Available records:
/-! ### Well-formedness -/

/-- A constant select above 1 is no command (30_encoding.md R94); it is the only check. -/
theorem test_wellFormed_refuses : (Instr.zconst 0 2).wellFormed = false ∧ (Instr.zconst 7 0xFFFF).wellFormed = false := by
  decide

theorem test_wellFormed_accepts : (Instr.zconst 0 0).wellFormed = true ∧ (Instr.zconst 0 1).wellFormed = true ∧
    (Instr.sinit 9).wellFormed = true ∧ (Instr.bytepad 0 1 0).wellFormed = true := by decide

/-! ### Words, 96_test_vectors_families.md section 3 -/

/-- Encoding vectors of the system and buffer commands. -/
theorem test_words_system :
    decode 0x00000000 = .ok .nop ∧ encode .nop = 0x00000000 ∧
    decode 0x01000000 = .ok .zeroize ∧ encode .zeroize = 0x01000000 ∧
    decode 0x08700000 = .ok (.bclr 7) ∧ encode (.bclr 7) = 0x08700000 ∧
    decode 0x09650000 = .ok (.bmov 6 5) ∧ encode (.bmov 6 5) = 0x09650000 ∧
    decode 0x0A712000 = .ok (.bcat 7 1 2) ∧ encode (.bcat 7 1 2) = 0x0A712000 := by decide

/-- Encoding vectors of PERM. -/
theorem test_words_perm :
    decode 0x10000000 = .ok .kclr ∧ encode .kclr = 0x10000000 ∧
    decode 0x11030000 = .ok (.kld 3) ∧ encode (.kld 3) = 0x11030000 ∧
    decode 0x12400000 = .ok (.kst 4) ∧ encode (.kst 4) = 0x12400000 ∧
    decode 0x13000000 = .ok .permute ∧ encode .permute = 0x13000000 := by decide

/-- Encoding vectors of SPG. -/
theorem test_words_spg :
    decode 0x20000005 = .ok (.sinit 5) ∧ encode (.sinit 5) = 0x20000005 ∧
    decode 0x21060000 = .ok (.absorb 6) ∧ encode (.absorb 6) = 0x21060000 ∧
    decode 0x22000000 = .ok .final ∧ encode .final = 0x22000000 ∧
    decode 0x23200040 = .ok (.squeeze 2 64) ∧ encode (.squeeze 2 64) = 0x23200040 := by decide

/-- Encoding vectors of ENC. -/
theorem test_words_enc :
    decode 0x30170000 = .ok (.lenc 1 7) ∧ encode (.lenc 1 7) = 0x30170000 ∧
    decode 0x31170000 = .ok (.renc 1 7) ∧ encode (.renc 1 7) = 0x31170000 ∧
    decode 0x32340000 = .ok (.encstr 3 4) ∧ encode (.encstr 3 4) = 0x32340000 ∧
    decode 0x33230088 = .ok (.bytepad 2 3 136) ∧ encode (.bytepad 2 3 136) = 0x33230088 ∧
    decode 0x34000200 = .ok (.setlen 512) ∧ encode (.setlen 512) = 0x34000200 ∧
    decode 0x35010100 = .ok (.sha3 0 1 256) ∧ encode (.sha3 0 1 256) = 0x35010100 ∧
    decode 0x35770200 = .ok (.sha3 7 7 512) ∧ encode (.sha3 7 7 512) = 0x35770200 ∧
    decode 0x36012300 = .ok (.xof 0 1 2 3) ∧ encode (.xof 0 1 2 3) = 0x36012300 ∧
    decode 0x37456700 = .ok (.kmacx 4 5 6 7) ∧ encode (.kmacx 4 5 6 7) = 0x37456700 := by decide

/-- Encoding vectors of MOD. -/
theorem test_words_mod :
    decode 0x40300088 = .ok (.zli 3 136) ∧ encode (.zli 3 136) = 0x40300088 ∧
    decode 0x4070FFFF = .ok (.zli 7 65535) ∧ encode (.zli 7 65535) = 0x4070FFFF ∧
    decode 0x41120000 = .ok (.zlds 1 2) ∧ encode (.zlds 1 2) = 0x41120000 ∧
    decode 0x42340000 = .ok (.zldu 3 4) ∧ encode (.zldu 3 4) = 0x42340000 ∧
    decode 0x43560000 = .ok (.zst 5 6) ∧ encode (.zst 5 6) = 0x43560000 ∧
    decode 0x44770000 = .ok (.zst65 7 7) ∧ encode (.zst65 7 7) = 0x44770000 ∧
    decode 0x45200000 = .ok (.zconst 2 0) ∧ encode (.zconst 2 0) = 0x45200000 ∧
    decode 0x45200001 = .ok (.zconst 2 1) ∧ encode (.zconst 2 1) = 0x45200001 ∧
    decode 0x46450000 = .ok (.zmov 4 5) ∧ encode (.zmov 4 5) = 0x46450000 ∧
    decode 0x47110000 = .ok (.zmul4 1 1) ∧ encode (.zmul4 1 1) = 0x47110000 ∧
    decode 0x48120000 = .ok (.zred .fieldP 1 2) ∧ encode (.zred .fieldP 1 2) = 0x48120000 ∧
    decode 0x48120001 = .ok (.zred .orderR 1 2) ∧ encode (.zred .orderR 1 2) = 0x48120001 ∧
    decode 0x49067000 = .ok (.zeq 6 7) ∧ encode (.zeq 6 7) = 0x49067000 ∧
    decode 0x4A123000 = .ok (.madd .fieldP 1 2 3) ∧ encode (.madd .fieldP 1 2 3) = 0x4A123000 ∧
    decode 0x4A123001 = .ok (.madd .orderR 1 2 3) ∧ encode (.madd .orderR 1 2 3) = 0x4A123001 ∧
    decode 0x4B765001 = .ok (.msub .orderR 7 6 5) ∧ encode (.msub .orderR 7 6 5) = 0x4B765001 ∧
    decode 0x4C000000 = .ok (.mmul .fieldP 0 0 0) ∧ encode (.mmul .fieldP 0 0 0) = 0x4C000000 ∧
    decode 0x4C201001 = .ok (.mmul .orderR 2 0 1) ∧ encode (.mmul .orderR 2 0 1) = 0x4C201001 ∧
    decode 0x4D340000 = .ok (.mneg .fieldP 3 4) ∧ encode (.mneg .fieldP 3 4) = 0x4D340000 ∧
    decode 0x4E560001 = .ok (.minv .orderR 5 6) ∧ encode (.minv .orderR 5 6) = 0x4E560001 := by decide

Exercise goal: Would you return the full set of entries, unchanged in every detail?

The completed task:
/-! ### Well-formedness -/

/-- A constant select above 1 is no command (30_encoding.md R94); it is the only check. -/
theorem test_wellFormed_refuses : (Instr.zconst 0 2).wellFormed = false ∧ (Instr.zconst 7 0xFFFF).wellFormed = false := by
  decide

theorem test_wellFormed_accepts : (Instr.zconst 0 0).wellFormed = true ∧ (Instr.zconst 0 1).wellFormed = true ∧
    (Instr.sinit 9).wellFormed = true ∧ (Instr.bytepad 0 1 0).wellFormed = true := by decide

/-! ### Words, 96_test_vectors_families.md section 3 -/

/-- Encoding vectors of the system and buffer commands. -/
theorem test_words_system :
    decode 0x00000000 = .ok .nop ∧ encode .nop = 0x00000000 ∧
    decode 0x01000000 = .ok .zeroize ∧ encode .zeroize = 0x01000000 ∧
    decode 0x08700000 = .ok (.bclr 7) ∧ encode (.bclr 7) = 0x08700000 ∧
    decode 0x09650000 = .ok (.bmov 6 5) ∧ encode (.bmov 6 5) = 0x09650000 ∧
    decode 0x0A712000 = .ok (.bcat 7 1 2) ∧ encode (.bcat 7 1 2) = 0x0A712000 := by decide

/-- Encoding vectors of PERM. -/
theorem test_words_perm :
    decode 0x10000000 = .ok .kclr ∧ encode .kclr = 0x10000000 ∧
    decode 0x11030000 = .ok (.kld 3) ∧ encode (.kld 3) = 0x11030000 ∧
    decode 0x12400000 = .ok (.kst 4) ∧ encode (.kst 4) = 0x12400000 ∧
    decode 0x13000000 = .ok .permute ∧ encode .permute = 0x13000000 := by decide

/-- Encoding vectors of SPG. -/
theorem test_words_spg :
    decode 0x20000005 = .ok (.sinit 5) ∧ encode (.sinit 5) = 0x20000005 ∧
    decode 0x21060000 = .ok (.absorb 6) ∧ encode (.absorb 6) = 0x21060000 ∧
    decode 0x22000000 = .ok .final ∧ encode .final = 0x22000000 ∧
    decode 0x23200040 = .ok (.squeeze 2 64) ∧ encode (.squeeze 2 64) = 0x23200040 := by decide

/-- Encoding vectors of ENC. -/
theorem test_words_enc :
    decode 0x30170000 = .ok (.lenc 1 7) ∧ encode (.lenc 1 7) = 0x30170000 ∧
    decode 0x31170000 = .ok (.renc 1 7) ∧ encode (.renc 1 7) = 0x31170000 ∧
    decode 0x32340000 = .ok (.encstr 3 4) ∧ encode (.encstr 3 4) = 0x32340000 ∧
    decode 0x33230088 = .ok (.bytepad 2 3 136) ∧ encode (.bytepad 2 3 136) = 0x33230088 ∧
    decode 0x34000200 = .ok (.setlen 512) ∧ encode (.setlen 512) = 0x34000200 ∧
    decode 0x35010100 = .ok (.sha3 0 1 256) ∧ encode (.sha3 0 1 256) = 0x35010100 ∧
    decode 0x35770200 = .ok (.sha3 7 7 512) ∧ encode (.sha3 7 7 512) = 0x35770200 ∧
    decode 0x36012300 = .ok (.xof 0 1 2 3) ∧ encode (.xof 0 1 2 3) = 0x36012300 ∧
    decode 0x37456700 = .ok (.kmacx 4 5 6 7) ∧ encode (.kmacx 4 5 6 7) = 0x37456700 := by decide

/-- Encoding vectors of MOD. -/
theorem test_words_mod :
    decode 0x40300088 = .ok (.zli 3 136) ∧ encode (.zli 3 136) = 0x40300088 ∧
    decode 0x4070FFFF = .ok (.zli 7 65535) ∧ encode (.zli 7 65535) = 0x4070FFFF ∧
    decode 0x41120000 = .ok (.zlds 1 2) ∧ encode (.zlds 1 2) = 0x41120000 ∧
    decode 0x42340000 = .ok (.zldu 3 4) ∧ encode (.zldu 3 4) = 0x42340000 ∧
    decode 0x43560000 = .ok (.zst 5 6) ∧ encode (.zst 5 6) = 0x43560000 ∧
    decode 0x44770000 = .ok (.zst65 7 7) ∧ encode (.zst65 7 7) = 0x44770000 ∧
    decode 0x45200000 = .ok (.zconst 2 0) ∧ encode (.zconst 2 0) = 0x45200000 ∧
    decode 0x45200001 = .ok (.zconst 2 1) ∧ encode (.zconst 2 1) = 0x45200001 ∧
    decode 0x46450000 = .ok (.zmov 4 5) ∧ encode (.zmov 4 5) = 0x46450000 ∧
    decode 0x47110000 = .ok (.zmul4 1 1) ∧ encode (.zmul4 1 1) = 0x47110000 ∧
    decode 0x48120000 = .ok (.zred .fieldP 1 2) ∧ encode (.zred .fieldP 1 2) = 0x48120000 ∧
    decode 0x48120001 = .ok (.zred .orderR 1 2) ∧ encode (.zred .orderR 1 2) = 0x48120001 ∧
    decode 0x49067000 = .ok (.zeq 6 7) ∧ encode (.zeq 6 7) = 0x49067000 ∧
    decode 0x4A123000 = .ok (.madd .fieldP 1 2 3) ∧ encode (.madd .fieldP 1 2 3) = 0x4A123000 ∧
    decode 0x4A123001 = .ok (.madd .orderR 1 2 3) ∧ encode (.madd .orderR 1 2 3) = 0x4A123001 ∧
    decode 0x4B765001 = .ok (.msub .orderR 7 6 5) ∧ encode (.msub .orderR 7 6 5) = 0x4B765001 ∧
    decode 0x4C000000 = .ok (.mmul .fieldP 0 0 0) ∧ encode (.mmul .fieldP 0 0 0) = 0x4C000000 ∧
    decode 0x4C201001 = .ok (.mmul .orderR 2 0 1) ∧ encode (.mmul .orderR 2 0 1) = 0x4C201001 ∧
    decode 0x4D340000 = .ok (.mneg .fieldP 3 4) ∧ encode (.mneg .fieldP 3 4) = 0x4D340000 ∧
    decode 0x4E560001 = .ok (.minv .orderR 5 6) ∧ encode (.minv .orderR 5 6) = 0x4E560001 := by decide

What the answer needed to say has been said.